Als „gebrauchtes Mädchen“ kommt sie für keine Ehe mehr infrage, verliebt sich in einen hallodrihaften Handschuhmacher, klaut für ihn Geld, bekommt von ihm eine Tochter, die nicht alt wird. Das alles erfahren die Goncourts erst, nachdem Rose an Tuberkulose gestorben ist und sich ihre Gläubiger bei ihnen melden. Statt sie zu verdammen, setzen sie der Magd mit ihrem Roman „Germinie Lacerteux“ ein Denkmal.

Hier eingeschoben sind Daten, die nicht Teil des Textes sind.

-- ==== Sys2Proof/Syntax.lean ====
section
/-! DEFINITION. The instructions: one constructor for each of the 44 rows of the opcode map (R90). Operands are
unsigned (R91); a field the row does not have is no argument. -/
namespace Sys2Proof

/-- A direction of an endpoint (R20): `OUT` = 0, host to device; `IN` = 1, device to host. -/
inductive Dir where
  | OUT
  | IN
  deriving DecidableEq, Repr

/-- A bank of a direction (R20, R21). -/
inductive Bank where
  | b0
  | b1
  deriving DecidableEq, Repr

/-- A command word with its payload, decoded. Formats C (R86), E (R87) and S (R88). -/
inductive Instr where
  -- format C, endpoint operations (R111 to R124)
  | epInit (ep : BitVec 4) (dir : Dir) (type : BitVec 2) (bufsize : BitVec 2) (pingpong : Bool)
  | epCancel (ep : BitVec 4) (dir : Dir)
  | epArm (ep : BitVec 4) (dir : Dir) (bank : Bank) (size : BitVec 16) (buf : Addr)
  | epIsdone (ep : BitVec 4) (dir : Dir) (bank : Bank) (any : Bool)
  | epClrdone (ep : BitVec 4) (dir : Dir)
  | epIsready (ep : BitVec 4) (dir : Dir)
  | epIsempty (ep : BitVec 4) (dir : Dir)
  | epNextbank (ep : BitVec 4) (dir : Dir)
  | epStall (ep : BitVec 4) (dir : Dir)
  | epRdstatus (ep : BitVec 4) (dir : Dir) (mask : Byte)
  | epTac (ep : BitVec 4) (dir : Dir) (mask : Byte)
  | epTas (ep : BitVec 4) (dir : Dir) (mask : Byte)
  | epRdcnt (ep : BitVec 4) (dir : Dir) (bank : Bank)
  | epRdctrl (ep : BitVec 4) (dir : Dir)
  -- format C, global commands (R125 to R132)
  | gRd (reg : BitVec 4)
  | ifaClr (mask : Byte)
  | ifbClr (mask : Byte)
  | setAddr (addr : BitVec 7)
  | attach
  | detach
  | intEnable (busevie : Bool) (trnie : Bool)
  | usbReinit
  -- format C, the engine's terminal commands (R200 to R203)
  | ctlIn (size : BitVec 16)
  | ctlOut
  | ctlAck
  | ctlStall
  -- format C, the bridge (R231, R232)
  | bridgeCopy (len : BitVec 16) (src : Addr)
  | bufCopy (len : BitVec 16) (src : Addr)
  -- format C, harness commands (R133, R134, R233)
  | ramWr (data : Byte) (addr : Addr)
  | ramRd (addr : Addr)
  | nvmcmdWr (value : Byte)
  -- format E, bus events (R143 to R150); `payload` is the `LEN` bytes that follow the header
  | busSetup (ep : BitVec 4) (devaddr : BitVec 7) (payload : List Byte)
  | busOut (ep : BitVec 4) (devaddr : BitVec 7) (payload : List Byte)
  | busIn (ep : BitVec 4) (hack : Bool) (devaddr : BitVec 7)
  | busSof
  | busReset
  | busSuspend
  | busResume
  | busCrcerr
  -- format S, handler starts and engine events (R171, R176, R191, R196, R197)
  | svcBusevent
  | svcTrncompl
  | evNewrequest
  | evCtloutDone
  | evCtlinDone (stale : Bool)
  deriving DecidableEq, Repr

end Sys2Proof
end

Bald darauf beginnt der psychische Niedergang von Jules. Er kann einzelne Buchstaben nicht mehr aussprechen, die Worte zerfallen ihm. Kein Mensch, schreibt Sulzer, stand ihm jemals näher als Rose. Abgesehen natürlich von seinem Bruder. Edmond setzt das gemeinsam begonnene Tagebuch nach Jules’ Tod 1870 noch 25 Jahre alleine fort. Wenn heute von ihnen die Rede ist, etwa bei der Verleihung des Prix Goncourt, stellen wir uns die Brüder stets gemeinsam vor. Als Doppelwesen.